Quinoa with Mixed Squash and Mushrooms

Quinoa with Mixed Squash and Mushrooms


  • 1 cup raw quinoa, any color, or a combination, rinsed in a fine sieve
  • 1 vegetable bouillon cube
  • 1 tablespoon olive oil
  • 1 medium onion, chopped
  • 2 cloves garlic, minced
  • 1/4 cup dry white wine, optional
  • 1 pound mixed summer squashes of your choice, cut into bite-sized pieces
  • 6 to 8 ounces portabella mushrooms, crimini, shitake or button mushrooms
  • 1 to 2 small fresh hot chili peppers (or long hots!), seeded and minced, optional
  • 1/4 cup chopped fresh parsley or cilantro or basil, or more, to taste
  • 1/2 teaspoon dried oregano, or 1 tablespoon fresh
  • 1/2 teaspoon ground cumin
  • Salt and freshly ground pepper to taste


Combine the quinoa and bouillon cube with 2 cups water in a medium saucepan and bring to a gentle boil. Lower the heat and simmer gently until the water is absorbed, about 15 minutes. If you’d like a more tender grain, add another 1/2 cup water and cook until absorbed.

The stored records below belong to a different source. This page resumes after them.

-- ==== Sys2Proof/Tests/Slice0.lean ====
section
/-! SUPPORT. Tests: for every statement with hypotheses a witness that meets them, clause by clause; small steps whose results are
computed by hand or copied from the spec's worked examples; and an ill-formed term for every check of WellFormed. -/

namespace Sys2Proof.Tests
open Sys2Proof Sys2Proof.Machine

set_option maxRecDepth 20000
set_option linter.unusedVariables false
set_option exponentiation.threshold 4000
set_option Elab.async false
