-- ==== Sys2Proof/Machine/Bits.lean ====
section
/-!
DEFINITION. Bit-field, mask and sign-extension helpers (00_scope.md R5, R11: Bits and SignExtend).
-/

namespace Sys2Proof.Machine

/-- The word with bit l equal to `p l`, for the lanes `n - 1` down to 0. -/
def maskBelow (p : Nat → Bool) : Nat → Nat
  | 0 => 0
  | n + 1 => maskBelow p n + (if p n then 2 ^ n else 0)

/-- The 32-bit lane mask of a predicate on lanes. -/
def maskOf (p : Nat → Bool) : W32 := BitVec.ofNat 32 (maskBelow p 32)

/-- The number of 1 bits among the `n` low bits. -/
def onesBelow (x : Nat) : Nat → Nat
  | 0 => 0
  | n + 1 => onesBelow x n + (if x.testBit n then 1 else 0)

/-- The number of 1 bits of a word. -/
def popcount (x : W32) : Nat := onesBelow x.toNat 32

/-- The lowest 1 bit at or above `i`, looking at `n` bits; `i + n` when there is none. -/
def lowestFrom (x : Nat) (i : Nat) : Nat → Nat
  | 0 => i
  | n + 1 => if x.testBit i then i else lowestFrom x (i + 1) n

/-- The lowest lane of a mask; 32 for the empty mask. -/
def lowestLane (m : W32) : Nat := lowestFrom m.toNat 0 32

/-- Zero bits above the highest 1 bit of a word; 32 for 0. -/
def leadingZeros (x : W32) : Nat := if x = 0#32 then 32 else 31 - x.toNat.log2

/-- The lanes of a mask, ascending. -/
def lanesOf (m : W32) : List Nat := (List.range 32).filter fun l => m.getLsbD l

/-- The value of the low `n` bits of `x` as a signed number (R11). -/
def signedOf (n : Nat) (x : Nat) : Int :=
  let y := x % 2 ^ n
  if n ≠ 0 ∧ 2 ^ (n - 1) ≤ y then (y : Int) - (2 ^ n : Nat) else y

/-- SignExtend(x, n) as a 32-bit word (R11). -/
def sext32 (n : Nat) (x : Nat) : W32 := BitVec.ofInt 32 (signedOf n x)

/-- Bits(x, hi, lo) of a natural number (R5). -/
def bitsOf (x hi lo : Nat) : Nat := x / 2 ^ lo % 2 ^ (hi + 1 - lo)

/-- A word written as a Nat field with other bits 0. -/
def word (x : Nat) : W32 := BitVec.ofNat 32 x

/-- The bits of a word in reverse order. -/
def reverseBits (x : W32) : W32 := maskOf fun i => x.getLsbD (31 - i)

/-- ceil(a ÷ b). -/
def ceilDiv (a b : Nat) : Nat := (a + b - 1) / b

/-- The largest `k` with k * k ≤ x, found bit by bit from 2^(n-1) down. -/
def isqrtBits (x : Nat) : Nat → Nat → Nat
  | 0, acc => acc
  | n + 1, acc => if (acc + 2 ^ n) * (acc + 2 ^ n) ≤ x then isqrtBits x n (acc + 2 ^ n) else isqrtBits x n acc

/-- The integer square root. -/
def isqrt (x : Nat) : Nat := isqrtBits x (x.log2 / 2 + 1) 0

/-- The smallest power of two at or above `x`, for x ≥ 1. -/
def pow2AtLeast (x : Nat) : Nat := if x ≤ 1 then 1 else 2 ^ ((x - 1).log2 + 1)

end Sys2Proof.Machine
end

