/-- The end of an open: the checks of codes 5 to 7, and then the build (R288). -/
def State.openWith (s : State) (x : Cmd) (r : Region) : State :=
  let pin := x.imm.getLsbD 0
  let fits := decide (s.pinnedAt r.num + r.shadowBytes ≤ 393216)
  if s.spansClash r then s.finishCmd x 5#32
  else if pin && !fits then s.finishCmd x 6#32
  else if s.spanBad r.leaf || s.spanBad r.value || r.lost then s.finishCmd x 7#32
  else
    let s := s.dropRegionCopies r
    let r := { r with pinned := fits, opening := s.nextId, slots := s.spanSlots r }
    let r := if r.isAgg then r.rebuild s.mem else r.buildClu s.mem
    ({ s with nextId := s.nextId + 1, ctx := { s.ctx with regions := s.ctx.regions ++ [r] } }).finishCmd x (if fits then 0#32 else 1#32)

/-- Arrays translated one after the other: a bad page of any of them comes before a missing page (code 4). -/
def State.spansAt (s : State) (fill : Bool) : List (W64 × Nat) → State × (Pages ⊕ List Span)
  | [] => (s, .inr [])
  | (va, n) :: rest =>
    let (s, x) := s.spanAt fill va n
    let (s, y) := s.spansAt fill rest
    (s, match x, y with
      | .inl .bad, _ => .inl .bad
      | _, .inl .bad => .inl .bad
      | .inl e, _ => .inl e
      | _, .inl e => .inl e
      | .inr a, .inr b => .inr (a :: b))

/-- An open with its fields: codes 2 and 3 checked by the caller, the arrays then translated, and a missing page waits
for Maelner. -/
def State.openRegion (s : State) (x : Cmd) (arrays : List (W64 × Nat)) (mk : List Span → Region) : State :=
  match s.spansAt x.unserviced arrays with
  | (s, .inr spans) => s.openWith x (mk spans)
  | (s, .inl (.missing page)) => s.stick x.id page
  | (s, .inl _) => s.finishCmd x 4#32

/-- An open, or a LAUNCH, may go on: it has done its release, or the accesses that a release FENCE of device scope of its crew waits for are performed (R257, R271, R288,
R365). -/
def State.openAfter (s : State) (x : Cmd) : Bool :=
  x.started || (s.cmdAfter x && !(s.ctx.reqs.any fun r =>
    decide (r.id < x.id) && !r.kind.near && s.crewOwn x.team x.crew r || s.chained x.core .dev r))

/-- Step 1 of an open or a LAUNCH, once: a release FENCE of device scope, which later accesses of the crew come after (R257, R288, R365). -/
def State.openRelease (s : State) (x : Cmd) : State :=
  if x.started then s else (s.releaseS x.core false).updCmd x.id fun y => { y with started := true }

/-- AGG_OPEN_COMPLETE (R288, Tables 12.4 and 12.5). -/
def execAggOpenComplete (cmd : Nat) (s : State) : Out :=
  match s.cmd? cmd with
  | none => .next s
  | some x =>
    if x.kind ≠ .aggOpen ∨ !(s.openAfter x) ∨ x.stuck.isSome then .next s
    else
      let s := s.openRelease x
      let w := x.desc.getD 5 0#32
      let num := (w.extractLsb' 0 8).toNat
      let kind := (w.extractLsb' 8 3).toNat
      let n := (x.desc.getD 4 0#32).toNat + 1
      if (s.region num).isSome then .next (s.finishCmd x 2#32)
      else if 5 ≤ kind ∨ w.extractLsb' 11 21 ≠ 0#21 then .next (s.finishCmd x 3#32)
      else .next (s.openRegion x [(x.addr 0, 4 * n), (x.addr 2, aggShadow kind n)] fun spans =>
        { num := num, kind := .agg kind n, pinned := false, leaf := spans.getD 0 ⟨0, 0, []⟩, value := ⟨0, 0, []⟩,
          shadow := spans.getD 1 ⟨0, 0, []⟩ })

/-- CLU_OPEN_COMPLETE (R322, Tables 13.6 and 13.7). -/
def execCluOpenComplete (cmd : Nat) (s : State) : Out :=
  match s.cmd? cmd with
  | none => .next s
  | some x =>
    if x.kind ≠ .cluOpen ∨ !(s.openAfter x) ∨ x.stuck.isSome then .next s
    else
      let s := s.openRelease x
      let w := x.desc.getD 8 0#32
      let num := (w.extractLsb' 0 8).toNat
      let d := 16 * ((w.extractLsb' 8 4).toNat + 1)
      let dv16 := (w.extractLsb' 16 5).toNat
      let dv := 16 * dv16
      let cap := (x.desc.getD 6 0#32).toNat + 1
      let m := (x.desc.getD 7 0#32).toNat
      if (s.region num).isSome then .next (s.finishCmd x 2#32)
      else if 2 ^ 31 < cap ∨ cap < m ∨ 16 < dv16 ∨ w.extractLsb' 12 4 ≠ 0#4 ∨ w.extractLsb' 21 11 ≠ 0#11 then
        .next (s.finishCmd x 3#32)
      else .next (s.openRegion x
        [(x.addr 0, 4 * d * cap), (x.addr 2, 4 * dv * cap), (x.addr 4, cluShadow d dv cap)] fun spans =>
        { num := num, kind := .clu d dv cap m, pinned := false, leaf := spans.getD 0 ⟨0, 0, []⟩,
          value := spans.getD 1 ⟨0, 0, []⟩, shadow := spans.getD 2 ⟨0, 0, []⟩ })

/-! ## Region control instructions -/

/-- A request of the run to a region's home slice. -/
def State.regionReq (s : State) (kind : ReqKind) (rg : BitVec 8) (d regs : Nat) : Req :=
  { s.newReq 32 kind with region := rg.toNat, dest := d, regs := regs, scope := .dev }

/-- The run makes a request and moves on; it waits while the core has no free entry. -/
def State.sendRegion (s : State) (r : Req) : Out :=
    match s.issueWait [r] with
    | some w => .next (s.stallRoom w)
    | none => .next ((s.addReqs [r]).done true)

/-- The run makes a request and waits for it (R290, R323). -/
def State.awaitRegion (s : State) (r : Req) : Out :=
    match s.issueWait [r] with
    | some w => .next (s.stallRoom w)
    | none => .next ((s.addReqs [r]).waitRun (.closed [r.id]))

/-- AGG.CLOSE (R290, R299). -/
def execAggClose (rg : BitVec 8) (s : State) : Out :=
  s.uniformUnit none {} fun s =>
    if (s.aggRegion rg.toNat).isNone then .next (s.parkRun .region 0#64 true)
    else s.awaitRegion (s.regionReq .aggClose rg 0 0)

/-- AGG.INFO (R299). -/
def execAggInfo (d rg : BitVec 8) (pick : BitVec 3) (s : State) : Out :=
  s.uniformUnit none { k := [d.toNat] } fun s => s.sendRegion (s.regionReq (.aggInfo pick) rg d.toNat 1)
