-- ==== Sys2Proof/Machine/EvEngine.lean ====
section
/-!
DEFINITION. What the streamer, the table loader and the walker do after a command has issued: start checks and elements
of a copy (R332 to R341, R363), plate images (R207, R211), table loads (R188, R189), commits of ring stages (R344) and
walks (R314 to R321). What is left of a
command's elements is performed at its DONE step, in iteration order; single accesses may be performed ahead of that.
-/

namespace Sys2Proof.Machine

/-! ## Start of a streamer command -/

/-- One side of a copy: scratchpad or global, its base, and the element width in bits (R333). -/
structure Side where
  spad : Bool
  base : W64
  w : Nat

/-- The address of an element, computed exactly, its bit place in its first byte, and its bytes (R333). -/
def Side.addr (x : Side) (i : Int) : Int := (x.base.toNat : Int) + (i * x.w) / 8
def Side.bit (x : Side) (i : Int) : Nat := ((i * x.w) % 8).toNat
def Side.size (x : Side) : Nat := max (x.w / 8) 1

/-- An exact address is canonical (R233). -/
def canonicalInt (a : Int) : Bool :=
  (decide (0 ≤ a) && decide (a < 2 ^ 51)) || (decide ((2 : Int) ^ 64 - 2 ^ 51 ≤ a) && decide (a < 2 ^ 64))

/-- The base checks of R334. -/
def Side.baseOk (x : Side) : Bool :=
  if x.spad then x.base.extractLsb' 32 32 == 0#32 else decide (x.base.toNat % x.size = 0)

/-- The element addresses of a side are canonical where it is global (R334). -/
def Side.allOk (x : Side) (is : List Int) : Bool := x.spad || is.all fun i => canonicalInt (x.addr i)

/-- The width of elements an ESZ field names (R333). -/
def elemBits (esz : Nat) : Nat := 2 * 2 ^ esz

/-- Places of a COPY's descriptor (Table 14.2). -/
def Cmd.copyEsz (x : Cmd) : Nat := ((x.word (depWord x.kind)).extractLsb' 0 3).toNat
def Cmd.copySrc (x : Cmd) : Side := ⟨(x.word 19).getLsbD 3, x.addr 0, elemBits x.copyEsz⟩
def Cmd.copyDst (x : Cmd) : Side := ⟨(x.word 19).getLsbD 4, x.addr 2, elemBits x.copyEsz⟩

/-- Counter j of a COPY. -/
def Cmd.counter (x : Cmd) (j : Nat) : Nat := ((x.word (4 + j / 2)).extractLsb' (16 * (j % 2)) 16).toNat + 1

/-- Elements of a COPY. -/
def Cmd.copyCount (x : Cmd) : Nat := ((List.range 6).map x.counter).foldl (· * ·) 1

/-- Counter values of element n, counter 0 innermost (R336). -/
def digits : Nat → List Nat → List Nat
  | _, [] => []
  | n, c :: cs => n % c :: digits (n / c) cs

/-- The index of element n on the side whose strides start at a word of the descriptor (R336). -/
def Cmd.strided (x : Cmd) (first n : Nat) : Int :=
  (mapFrom (fun j (i : Nat) => (i : Int) * signedOf 32 (x.word (first + j)).toNat) 0
    (digits n ((List.range 6).map x.counter))).foldl (· + ·) 0

/-- The sides of COPY.G and COPY.S (Table 14.3), their counts and pitch. -/
def Cmd.idxSide (x : Cmd) : Side := ⟨(x.word 9).getLsbD 3, x.addr 0, elemBits x.copyEsz⟩
def Cmd.conSide (x : Cmd) : Side := ⟨(x.word 9).getLsbD 4, x.addr 2, elemBits x.copyEsz⟩
def Cmd.listSide (x : Cmd) : Side := ⟨(x.word 9).getLsbD 5, x.addr 4, 32⟩
def Cmd.indices (x : Cmd) : Nat := (x.word 6).toNat
def Cmd.rowLen (x : Cmd) : Nat := ((x.word 8).extractLsb' 0 16).toNat + 1

/-- The destination of COPY.FILL (R338). -/
def Cmd.fillSide (x : Cmd) : Side := ⟨(x.word 4).getLsbD 4, x.addr 0, 8⟩

/-- DEPK agrees with DEP. -/
def Cmd.depOk (x : Cmd) : Bool := if x.dep then x.depk != 0 else x.depk == 0

/-- The elements a streamer command performs. -/
def Cmd.elements (x : Cmd) : Nat :=
  match x.kind with
  | .copy => x.copyCount
  | .fill => (x.word 2).toNat
  | _ => x.indices * x.rowLen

Heat the oil in a skillet or stir-fry pan. Add the onion and garlic and sauté over medium heat until translucent.

Add the wine, squashes, mushrooms, and optional chili peppers, and sauté over medium-high heat until the squashes are touched with golden spots.

Stir in the cooked quinoa, followed by the fresh herbs, oregano, and cumin. Cook over low heat, stirring frequently, for 3 to 5 minutes longer. Serve at once.